──────── SUPPLIED RECORDS

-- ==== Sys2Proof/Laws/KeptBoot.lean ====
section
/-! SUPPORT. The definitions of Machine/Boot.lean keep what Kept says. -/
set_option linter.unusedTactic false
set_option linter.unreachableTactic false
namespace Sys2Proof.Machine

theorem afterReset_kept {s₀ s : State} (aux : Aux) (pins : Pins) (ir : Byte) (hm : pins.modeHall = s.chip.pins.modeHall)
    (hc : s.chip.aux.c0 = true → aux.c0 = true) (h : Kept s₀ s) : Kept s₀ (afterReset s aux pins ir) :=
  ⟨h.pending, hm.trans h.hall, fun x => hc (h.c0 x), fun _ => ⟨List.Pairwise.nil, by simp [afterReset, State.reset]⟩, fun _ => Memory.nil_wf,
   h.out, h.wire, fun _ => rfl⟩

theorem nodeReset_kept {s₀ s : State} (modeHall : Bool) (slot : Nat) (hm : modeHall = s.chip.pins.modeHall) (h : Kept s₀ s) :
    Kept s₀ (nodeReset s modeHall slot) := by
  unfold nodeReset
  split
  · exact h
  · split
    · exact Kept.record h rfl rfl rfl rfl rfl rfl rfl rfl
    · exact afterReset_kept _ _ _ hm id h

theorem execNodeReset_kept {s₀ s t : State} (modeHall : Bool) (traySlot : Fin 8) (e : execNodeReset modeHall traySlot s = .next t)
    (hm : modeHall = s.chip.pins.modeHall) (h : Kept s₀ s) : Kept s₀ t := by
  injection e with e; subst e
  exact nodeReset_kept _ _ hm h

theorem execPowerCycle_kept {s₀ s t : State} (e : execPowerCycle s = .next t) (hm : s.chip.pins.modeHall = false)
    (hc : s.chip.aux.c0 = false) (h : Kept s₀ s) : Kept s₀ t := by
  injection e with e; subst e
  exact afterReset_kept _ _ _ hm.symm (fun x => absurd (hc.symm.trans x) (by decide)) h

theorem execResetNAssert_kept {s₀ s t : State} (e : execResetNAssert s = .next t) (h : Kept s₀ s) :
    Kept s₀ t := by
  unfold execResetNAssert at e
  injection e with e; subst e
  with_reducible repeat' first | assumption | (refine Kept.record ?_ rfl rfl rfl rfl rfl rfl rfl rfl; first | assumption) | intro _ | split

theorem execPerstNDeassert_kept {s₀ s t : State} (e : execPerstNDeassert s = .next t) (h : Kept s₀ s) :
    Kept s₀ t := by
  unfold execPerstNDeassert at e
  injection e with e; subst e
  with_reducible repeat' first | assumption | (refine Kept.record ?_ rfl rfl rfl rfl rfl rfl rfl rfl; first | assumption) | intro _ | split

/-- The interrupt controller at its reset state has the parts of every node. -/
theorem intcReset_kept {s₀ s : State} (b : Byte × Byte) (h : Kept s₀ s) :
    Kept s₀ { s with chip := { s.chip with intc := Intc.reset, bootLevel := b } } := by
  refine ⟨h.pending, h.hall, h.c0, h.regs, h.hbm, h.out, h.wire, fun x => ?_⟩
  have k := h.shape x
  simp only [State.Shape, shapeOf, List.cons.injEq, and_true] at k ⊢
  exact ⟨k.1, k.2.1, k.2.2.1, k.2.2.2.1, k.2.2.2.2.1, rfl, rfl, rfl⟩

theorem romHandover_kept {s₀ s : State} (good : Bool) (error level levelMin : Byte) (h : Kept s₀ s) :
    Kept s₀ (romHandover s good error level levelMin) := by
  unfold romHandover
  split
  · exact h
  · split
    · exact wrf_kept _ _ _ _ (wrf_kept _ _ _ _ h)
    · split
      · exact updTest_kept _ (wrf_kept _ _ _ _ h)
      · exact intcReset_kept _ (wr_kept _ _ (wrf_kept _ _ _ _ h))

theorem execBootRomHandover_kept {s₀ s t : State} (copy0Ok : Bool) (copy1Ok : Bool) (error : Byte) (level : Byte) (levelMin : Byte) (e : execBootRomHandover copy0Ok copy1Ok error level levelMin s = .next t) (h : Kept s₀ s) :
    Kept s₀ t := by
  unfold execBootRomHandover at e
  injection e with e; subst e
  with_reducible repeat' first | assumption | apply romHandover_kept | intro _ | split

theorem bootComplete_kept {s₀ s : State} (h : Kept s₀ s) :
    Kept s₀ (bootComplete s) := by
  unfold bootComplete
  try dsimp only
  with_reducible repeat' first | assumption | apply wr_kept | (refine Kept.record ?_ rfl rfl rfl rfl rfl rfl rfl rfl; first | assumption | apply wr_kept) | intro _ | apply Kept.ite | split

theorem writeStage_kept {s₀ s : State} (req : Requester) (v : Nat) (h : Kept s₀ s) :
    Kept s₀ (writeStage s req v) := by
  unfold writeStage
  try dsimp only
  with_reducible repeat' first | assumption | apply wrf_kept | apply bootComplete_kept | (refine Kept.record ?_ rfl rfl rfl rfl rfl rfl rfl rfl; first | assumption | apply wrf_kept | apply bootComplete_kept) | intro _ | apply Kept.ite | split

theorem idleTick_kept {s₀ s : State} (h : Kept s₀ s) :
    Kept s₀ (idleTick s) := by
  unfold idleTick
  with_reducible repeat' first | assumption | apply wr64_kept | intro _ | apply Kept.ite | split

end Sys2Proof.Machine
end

────────────────
──────── SUPPLIED RECORDS

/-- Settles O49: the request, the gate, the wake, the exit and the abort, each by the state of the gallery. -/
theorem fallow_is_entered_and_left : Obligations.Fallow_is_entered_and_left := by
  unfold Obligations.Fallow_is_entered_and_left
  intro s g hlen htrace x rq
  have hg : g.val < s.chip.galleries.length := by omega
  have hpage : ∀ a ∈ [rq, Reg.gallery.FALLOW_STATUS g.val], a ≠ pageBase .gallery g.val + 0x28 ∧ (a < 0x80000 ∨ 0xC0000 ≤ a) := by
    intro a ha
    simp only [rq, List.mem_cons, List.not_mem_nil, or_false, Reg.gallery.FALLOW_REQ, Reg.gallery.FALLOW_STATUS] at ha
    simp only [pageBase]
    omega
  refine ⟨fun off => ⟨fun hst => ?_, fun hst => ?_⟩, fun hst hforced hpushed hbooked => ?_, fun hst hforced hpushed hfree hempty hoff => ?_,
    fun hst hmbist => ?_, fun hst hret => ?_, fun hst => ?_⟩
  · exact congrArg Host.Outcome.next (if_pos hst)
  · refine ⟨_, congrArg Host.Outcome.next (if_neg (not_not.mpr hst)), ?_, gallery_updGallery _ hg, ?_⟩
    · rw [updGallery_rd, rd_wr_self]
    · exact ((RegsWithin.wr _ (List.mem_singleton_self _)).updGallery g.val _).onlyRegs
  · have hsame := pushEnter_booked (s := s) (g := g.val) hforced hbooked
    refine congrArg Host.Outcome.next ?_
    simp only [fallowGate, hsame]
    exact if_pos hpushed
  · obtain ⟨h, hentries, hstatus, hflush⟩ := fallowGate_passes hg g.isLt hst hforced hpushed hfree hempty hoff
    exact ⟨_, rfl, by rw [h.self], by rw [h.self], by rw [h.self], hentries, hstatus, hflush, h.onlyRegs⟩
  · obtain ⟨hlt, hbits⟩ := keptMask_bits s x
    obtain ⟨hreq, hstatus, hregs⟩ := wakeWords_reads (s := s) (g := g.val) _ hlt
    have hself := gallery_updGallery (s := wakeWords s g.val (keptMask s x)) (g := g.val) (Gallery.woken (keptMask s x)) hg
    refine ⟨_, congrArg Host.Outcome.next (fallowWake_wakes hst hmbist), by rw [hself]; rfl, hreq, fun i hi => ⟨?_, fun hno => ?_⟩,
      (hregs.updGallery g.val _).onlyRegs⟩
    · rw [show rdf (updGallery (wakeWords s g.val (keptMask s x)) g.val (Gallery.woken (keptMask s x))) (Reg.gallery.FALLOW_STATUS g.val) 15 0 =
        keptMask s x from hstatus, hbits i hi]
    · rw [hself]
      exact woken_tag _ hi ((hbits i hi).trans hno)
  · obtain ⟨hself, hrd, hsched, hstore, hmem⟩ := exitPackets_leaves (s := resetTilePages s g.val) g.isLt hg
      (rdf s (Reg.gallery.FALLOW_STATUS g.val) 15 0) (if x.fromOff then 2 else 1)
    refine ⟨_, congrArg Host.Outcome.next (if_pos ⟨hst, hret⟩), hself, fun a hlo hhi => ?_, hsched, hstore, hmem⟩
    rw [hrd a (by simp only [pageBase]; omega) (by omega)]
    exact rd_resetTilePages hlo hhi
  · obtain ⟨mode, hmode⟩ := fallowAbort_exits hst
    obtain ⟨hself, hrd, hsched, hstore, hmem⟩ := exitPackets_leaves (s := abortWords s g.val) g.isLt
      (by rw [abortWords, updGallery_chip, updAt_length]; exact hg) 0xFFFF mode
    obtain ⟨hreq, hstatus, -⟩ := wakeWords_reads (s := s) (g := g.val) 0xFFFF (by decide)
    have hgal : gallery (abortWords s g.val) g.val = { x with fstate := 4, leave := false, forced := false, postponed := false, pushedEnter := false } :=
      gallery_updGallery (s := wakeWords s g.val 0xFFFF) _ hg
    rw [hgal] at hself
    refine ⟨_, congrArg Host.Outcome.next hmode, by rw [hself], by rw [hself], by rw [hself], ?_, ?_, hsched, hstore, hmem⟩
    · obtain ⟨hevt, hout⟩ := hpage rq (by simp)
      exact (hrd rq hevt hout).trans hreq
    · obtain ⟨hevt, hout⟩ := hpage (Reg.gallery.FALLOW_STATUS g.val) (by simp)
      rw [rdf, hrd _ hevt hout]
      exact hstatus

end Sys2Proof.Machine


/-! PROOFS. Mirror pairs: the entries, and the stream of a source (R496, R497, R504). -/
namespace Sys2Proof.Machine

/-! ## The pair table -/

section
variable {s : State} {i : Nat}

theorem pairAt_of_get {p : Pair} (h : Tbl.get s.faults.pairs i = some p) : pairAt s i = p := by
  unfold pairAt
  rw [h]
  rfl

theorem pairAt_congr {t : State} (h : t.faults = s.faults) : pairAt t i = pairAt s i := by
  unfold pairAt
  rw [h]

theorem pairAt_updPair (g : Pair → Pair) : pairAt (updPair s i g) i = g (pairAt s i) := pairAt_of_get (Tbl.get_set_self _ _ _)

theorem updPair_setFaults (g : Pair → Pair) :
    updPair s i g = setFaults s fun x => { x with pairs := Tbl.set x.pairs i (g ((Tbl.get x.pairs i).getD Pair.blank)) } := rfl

────────────────

## [DIRECTIONS FOR THIS TASK]
Which lines above run from the one containing "unfold nodeReset" to the one containing "(good : Bool)"? Give them again exactly, both ends included.

## [ANSWER AREA]
  unfold nodeReset
  split
  · exact h
  · split
    · exact Kept.record h rfl rfl rfl rfl rfl rfl rfl rfl
    · exact afterReset_kept _ _ _ hm id h

theorem execNodeReset_kept {s₀ s t : State} (modeHall : Bool) (traySlot : Fin 8) (e : execNodeReset modeHall traySlot s = .next t)
    (hm : modeHall = s.chip.pins.modeHall) (h : Kept s₀ s) : Kept s₀ t := by
  injection e with e; subst e
  exact nodeReset_kept _ _ hm h

theorem execPowerCycle_kept {s₀ s t : State} (e : execPowerCycle s = .next t) (hm : s.chip.pins.modeHall = false)
    (hc : s.chip.aux.c0 = false) (h : Kept s₀ s) : Kept s₀ t := by
  injection e with e; subst e
  exact afterReset_kept _ _ _ hm.symm (fun x => absurd (hc.symm.trans x) (by decide)) h

theorem execResetNAssert_kept {s₀ s t : State} (e : execResetNAssert s = .next t) (h : Kept s₀ s) :
    Kept s₀ t := by
  unfold execResetNAssert at e
  injection e with e; subst e
  with_reducible repeat' first | assumption | (refine Kept.record ?_ rfl rfl rfl rfl rfl rfl rfl rfl; first | assumption) | intro _ | split

theorem execPerstNDeassert_kept {s₀ s t : State} (e : execPerstNDeassert s = .next t) (h : Kept s₀ s) :
    Kept s₀ t := by
  unfold execPerstNDeassert at e
  injection e with e; subst e
  with_reducible repeat' first | assumption | (refine Kept.record ?_ rfl rfl rfl rfl rfl rfl rfl rfl; first | assumption) | intro _ | split

/-- The interrupt controller at its reset state has the parts of every node. -/
theorem intcReset_kept {s₀ s : State} (b : Byte × Byte) (h : Kept s₀ s) :
    Kept s₀ { s with chip := { s.chip with intc := Intc.reset, bootLevel := b } } := by
  refine ⟨h.pending, h.hall, h.c0, h.regs, h.hbm, h.out, h.wire, fun x => ?_⟩
  have k := h.shape x
  simp only [State.Shape, shapeOf, List.cons.injEq, and_true] at k ⊢
  exact ⟨k.1, k.2.1, k.2.2.1, k.2.2.2.1, k.2.2.2.2.1, rfl, rfl, rfl⟩

theorem romHandover_kept {s₀ s : State} (good : Bool) (error level levelMin : Byte) (h : Kept s₀ s) :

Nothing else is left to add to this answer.